Does data.world use any customer metadata or data to train Archie?

No. Archie is powered by a generally trained model. We do not “train” the AI model or Archie with customer metadata, data, or inputs. We assess the accuracy of Archie outputs via user feedback (within the app and via support) as well as benchmark testing with our own test metadata.

Is the data processed through Archie encrypted?

Our identity and access management controls are designed to prevent unauthorized access to data across customer accounts, and we employ standard industry security practices designed to ensure that data are encrypted during transmission on the network as well as encrypted at rest. Information is passed along as transient state information to our private instance of the AI model.

What terms apply to the use of Archie?

Customers who utilize our platform and features, including Archie, agree to abide by our Acceptable Use Policy. By using Archie, customers and their users also agree to abide by Meta’s Llama 3 license. Customers remain responsible and liable for the use or distribution of their inputs and the outputs generated by Archie. Any outputs that users decide to keep, manage, and maintain, are the sole responsibility of those users.

Does Archie process PII or other sensitive data?

Archie does not require raw data to function nor does Archie attempt to mask PII or sensitive data. Insomuch as there might be PII or sensitive data in your catalog or user inputs, Archie will process it.

What is the data retention policy for Archie?

User inputs and Archie outputs are stored as logs for diagnostic purposes. Current retention is 7 days. Of the Archie outputs a user has decided to save to the user’s graph, retention is at the customer’s discretion (e.g. save a suggested description, questions, and queries).

How does data.world manage security vulnerabilities for Archie?
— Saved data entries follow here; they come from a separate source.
namespace QOS
/- QOS 0x040 CLS_IDX (11_switch_core.md). -/
def CLS_IDX_IDX : Fld := ⟨0x040, 0, 9, .rw, 0⟩
/- QOS 0x044 CLS_ENT (11_switch_core.md). -/
def CLS_ENT_MEN : Fld := ⟨0x044, 31, 1, .stg, 0⟩
def CLS_ENT_METER : Fld := ⟨0x044, 12, 8, .stg, 0⟩
def CLS_ENT_QUEUE : Fld := ⟨0x044, 0, 4, .stg, 0⟩
/- QOS 0x048 MTR_IDX (11_switch_core.md). -/
def MTR_IDX_IDX : Fld := ⟨0x048, 0, 8, .rw, 0⟩
/- QOS 0x04C MTR_CIR (11_switch_core.md). -/
def MTR_CIR_CIR : Fld := ⟨0x04C, 0, 20, .stg, 0⟩
/- QOS 0x050 MTR_PIR (11_switch_core.md). -/
def MTR_PIR_PIR : Fld := ⟨0x050, 0, 20, .stg, 0⟩
/- QOS 0x054 MTR_BS (11_switch_core.md). -/
def MTR_BS_PBS : Fld := ⟨0x054, 16, 16, .stg, 0⟩
def MTR_BS_CBS : Fld := ⟨0x054, 0, 16, .stg, 0⟩
/- QOS 0x058 MTR_GRN (11_switch_core.md). -/
def MTR_GRN_COUNT : Fld := ⟨0x058, 0, 32, .rc, 0⟩
/- QOS 0x05C MTR_YEL (11_switch_core.md). -/
def MTR_YEL_COUNT : Fld := ⟨0x05C, 0, 32, .rc, 0⟩
/- QOS 0x060 MTR_RED (11_switch_core.md). -/
def MTR_RED_COUNT : Fld := ⟨0x060, 0, 32, .rc, 0⟩
/- QOS 0x064 TBL_SUM (11_switch_core.md). -/
def TBL_SUM_CRC : Fld := ⟨0x064, 0, 32, .stg, 0x5714439C⟩
/- QOS 0x068 RED_WQ (11_switch_core.md). -/
def RED_WQ_WQ : Fld := ⟨0x068, 0, 4, .stg, 9⟩
/- QOS 0x06C SHED_LIM (11_switch_core.md). -/
def SHED_LIM_CELLS : Fld := ⟨0x06C, 0, 24, .stg, 256⟩
/- QOS 0x070 + 0x10 × c RED[c].MIN (11_switch_core.md). -/
def RED_MIN_MIN (i : Nat) : Fld := ⟨0x070 + 16 * i, 0, 24, .stg, (if i = 0 then 4096 else if i = 1 then 1024 else 0)⟩
/- QOS 0x074 + 0x10 × c RED[c].MAX (11_switch_core.md). -/
def RED_MAX_MAX (i : Nat) : Fld := ⟨0x074 + 16 * i, 0, 24, .stg, (if i = 0 then 8192 else if i = 1 then 4096 else 0)⟩
/- QOS 0x078 + 0x10 × c RED[c].P (11_switch_core.md). -/
def RED_P_MAXP (i : Nat) : Fld := ⟨0x078 + 16 * i, 0, 8, .stg, (if i = 0 then 26 else if i = 1 then 64 else 255)⟩
/- QOS 0x0B0–0x0EC QW[0]–QW[15] (11_switch_core.md). -/
def QW_SP (i : Nat) : Fld := ⟨0x0B0 + 4 * i, 31, 1, .stg, 0⟩
def QW_QUANT (i : Nat) : Fld := ⟨0x0B0 + 4 * i, 0, 8, .stg, 24⟩
/- QOS 0x100–0x13C QLIM[0]–QLIM[15] (11_switch_core.md). -/
def QLIM_CELLS (i : Nat) : Fld := ⟨0x100 + 4 * i, 0, 24, .stg, 8192⟩
/- QOS 0x140 QD_SEL (11_switch_core.md). -/
def QD_SEL_PORT : Fld := ⟨0x140, 4, 3, .rw, 0⟩
def QD_SEL_QUEUE : Fld := ⟨0x140, 0, 4, .rw, 0⟩
/- QOS 0x144 QD_DEPTH (11_switch_core.md). -/
def QD_DEPTH_CELLS : Fld := ⟨0x144, 0, 24, .ro, 0⟩
/- QOS 0x148 QD_AVG (11_switch_core.md). -/
def QD_AVG_AVG : Fld := ⟨0x148, 0, 24, .ro, 0⟩
/- QOS 0x14C QD_DRAM (11_switch_core.md). -/
def QD_DRAM_CELLS : Fld := ⟨0x14C, 0, 24, .ro, 0⟩
/- QOS 0x150 QD_RED_DROP (11_switch_core.md). -/
def QD_RED_DROP_COUNT : Fld := ⟨0x150, 0, 32, .rc, 0⟩
/- QOS 0x154 QD_TAIL_DROP (11_switch_core.md). -/
def QD_TAIL_DROP_COUNT : Fld := ⟨0x154, 0, 32, .rc, 0⟩
/- QOS 0x158 QD_TX (11_switch_core.md). -/
def QD_TX_COUNT : Fld := ⟨0x158, 0, 32, .rc, 0⟩
def table0 : List Fld :=
  [CLS_IDX_IDX] ++
  [CLS_ENT_MEN, CLS_ENT_METER, CLS_ENT_QUEUE] ++
  [MTR_IDX_IDX] ++
  [MTR_CIR_CIR] ++
  [MTR_PIR_PIR] ++
  [MTR_BS_PBS, MTR_BS_CBS] ++
  [MTR_GRN_COUNT] ++
  [MTR_YEL_COUNT] ++
  [MTR_RED_COUNT] ++
  [TBL_SUM_CRC] ++
  [RED_WQ_WQ] ++
  [SHED_LIM_CELLS] ++
  (List.range 3).flatMap (fun i => [RED_MIN_MIN i]) ++
  (List.range 3).flatMap (fun i => [RED_MAX_MAX i]) ++
  (List.range 3).flatMap (fun i => [RED_P_MAXP i]) ++
  (List.range 16).flatMap (fun i => [QW_SP i, QW_QUANT i]) ++
  (List.range 16).flatMap (fun i => [QLIM_CELLS i]) ++
  [QD_SEL_PORT, QD_SEL_QUEUE] ++
  [QD_DEPTH_CELLS] ++
  [QD_AVG_AVG]
def table1 : List Fld :=
  [QD_DRAM_CELLS] ++
  [QD_RED_DROP_COUNT] ++
  [QD_TAIL_DROP_COUNT] ++
  [QD_TX_COUNT]
/-- Every field of the page's own registers. -/
def table : List Fld := table0 ++ table1
end QOS

namespace DRAM
/- DRAM 0x040 CFG (11_switch_core.md). -/
def CFG_SPEED : Fld := ⟨0x040, 30, 2, .stg, 2⟩
def CFG_SIZE : Fld := ⟨0x040, 28, 2, .stg, 0⟩
def CFG_OVF_SIZE : Fld := ⟨0x040, 0, 12, .stg, 128⟩
/- DRAM 0x044 STAT (11_switch_core.md). -/
def STAT_STATE : Fld := ⟨0x044, 29, 3, .ro, 0⟩
def STAT_MR4 : Fld := ⟨0x044, 0, 3, .ro, 0⟩
/- DRAM 0x048 OVF_CELLS (11_switch_core.md). -/
def OVF_CELLS_CELLS : Fld := ⟨0x048, 0, 24, .ro, 0⟩
/- DRAM 0x04C OVF_CAP (11_switch_core.md). -/
def OVF_CAP_CELLS : Fld := ⟨0x04C, 0, 24, .ro, 0⟩
/- DRAM 0x050 OVF_CRC (11_switch_core.md). -/
def OVF_CRC_COUNT : Fld := ⟨0x050, 0, 32, .rc, 0⟩
/- DRAM 0x054 OVF_LOST (11_switch_core.md). -/
def OVF_LOST_COUNT : Fld := ⟨0x054, 0, 32, .rc, 0⟩
/- DRAM 0x400 VREF (11_switch_core.md). -/
def VREF_USE : Fld := ⟨0x400, 31, 1, .stg, 0⟩
def VREF_CA : Fld := ⟨0x400, 8, 6, .stg, 0⟩
def VREF_DQ : Fld := ⟨0x400, 0, 6, .stg, 0⟩
def table0 : List Fld :=
  [CFG_SPEED, CFG_SIZE, CFG_OVF_SIZE] ++
  [STAT_STATE, STAT_MR4] ++
  [OVF_CELLS_CELLS] ++
  [OVF_CAP_CELLS] ++
  [OVF_CRC_COUNT] ++
  [OVF_LOST_COUNT] ++
  [VREF_USE, VREF_CA, VREF_DQ]
/-- Every field of the page's own registers. -/
def table : List Fld := table0
end DRAM

namespace TEN
/- TEN 0x040 XBUDGET (12_tenants.md). -/
def XBUDGET_BYTES : Fld := ⟨0x040, 0, 16, .stg, 4096⟩
/- TEN 0x044 SLOTS (12_tenants.md). -/
def SLOTS_TAGS : Fld := ⟨0x044, 16, 9, .stg, 256⟩
def SLOTS_XREQ : Fld := ⟨0x044, 0, 7, .stg, 64⟩
/- TEN 0x048 BULK (12_tenants.md). -/
def BULK_ENFORCE : Fld := ⟨0x048, 31, 1, .stg, 0⟩
def BULK_METER : Fld := ⟨0x048, 8, 8, .stg, 0⟩
def BULK_SHARE : Fld := ⟨0x048, 0, 7, .stg, 0⟩
/- TEN 0x04C MBX (12_tenants.md). -/
def MBX_WRITE : Fld := ⟨0x04C, 0, 16, .stg, 0⟩
/- TEN 0x050 STAT (12_tenants.md). -/
def STAT_TOKENS : Fld := ⟨0x050, 16, 16, .ro, 0⟩
def STAT_XREQ_USED : Fld := ⟨0x050, 8, 7, .ro, 0⟩
def STAT_TAGS_USED : Fld := ⟨0x050, 0, 8, .ro, 0⟩
/- TEN 0x054 XWAIT (12_tenants.md). -/
def XWAIT_COUNT : Fld := ⟨0x054, 0, 32, .rc, 0⟩
/- TEN 0x058 XBYTES (12_tenants.md). -/
def XBYTES_COUNT : Fld := ⟨0x058, 0, 32, .rc, 0⟩
/- TEN 0x05C XREQ_REF (12_tenants.md). -/
def XREQ_REF_COUNT : Fld := ⟨0x05C, 0, 32, .rc, 0⟩
/- TEN 0x060 TAG_WAIT (12_tenants.md). -/
def TAG_WAIT_COUNT : Fld := ⟨0x060, 0, 32, .rc, 0⟩
/- TEN 0x080 + 8 × w WIN[w].BASE (12_tenants.md). -/
def WIN_BASE_BASE (i : Nat) : Fld := ⟨0x080 + 8 * i, 0, 24, .stg, 0⟩
/- TEN 0x084 + 8 × w WIN[w].CTL (12_tenants.md). -/
def WIN_CTL_EN (i : Nat) : Fld := ⟨0x084 + 8 * i, 31, 1, .stg, 0⟩
def WIN_CTL_RD (i : Nat) : Fld := ⟨0x084 + 8 * i, 30, 1, .stg, 0⟩
def WIN_CTL_WR (i : Nat) : Fld := ⟨0x084 + 8 * i, 29, 1, .stg, 0⟩
def WIN_CTL_XOK (i : Nat) : Fld := ⟨0x084 + 8 * i, 28, 1, .stg, 0⟩
def WIN_CTL_PAGES (i : Nat) : Fld := ⟨0x084 + 8 * i, 0, 20, .stg, 0⟩
def table0 : List Fld :=
  [XBUDGET_BYTES] ++
  [SLOTS_TAGS, SLOTS_XREQ] ++
  [BULK_ENFORCE, BULK_METER, BULK_SHARE] ++
  [MBX_WRITE] ++
  [STAT_TOKENS, STAT_XREQ_USED, STAT_TAGS_USED] ++
  [XWAIT_COUNT] ++
  [XBYTES_COUNT] ++
  [XREQ_REF_COUNT] ++
  [TAG_WAIT_COUNT] ++
  (List.range 8).flatMap (fun i => [WIN_BASE_BASE i]) ++
  (List.range 8).flatMap (fun i => [WIN_CTL_EN i, WIN_CTL_RD i, WIN_CTL_WR i, WIN_CTL_XOK i, WIN_CTL_PAGES i])
/-- Every field of the page's own registers. -/
def table : List Fld := table0
end TEN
Access to data.world is controlled via SSO, and this data is not accessible by or given to third-party generative AI systems. Our identity and access management controls are designed to prevent unauthorized access to data across customer accounts, and we employ industry standard security practices designed to ensure that data are encrypted during transmission on the network as well as at rest. Information is passed along as transient state information to our private instance of the AI model.

How does data.world manage the performance and scale for Archie?

data.world runs an internally hosted LLM, distributed across multiple nodes.  We have standard rate limiting and usage thresholds in place which are designed to govern access and isolate user traffic for uptime and performance purposes across our user base.

Does data.world use user interactions and data exchange with the Generative AI model to train and refine the model?

No. Archie is powered by a generally trained model. We do not “train” Archie with customer metadata, data, or inputs. We assess the accuracy of Archie outputs via user feedback (within the app and via support) as well as benchmark testing with our own test metadata.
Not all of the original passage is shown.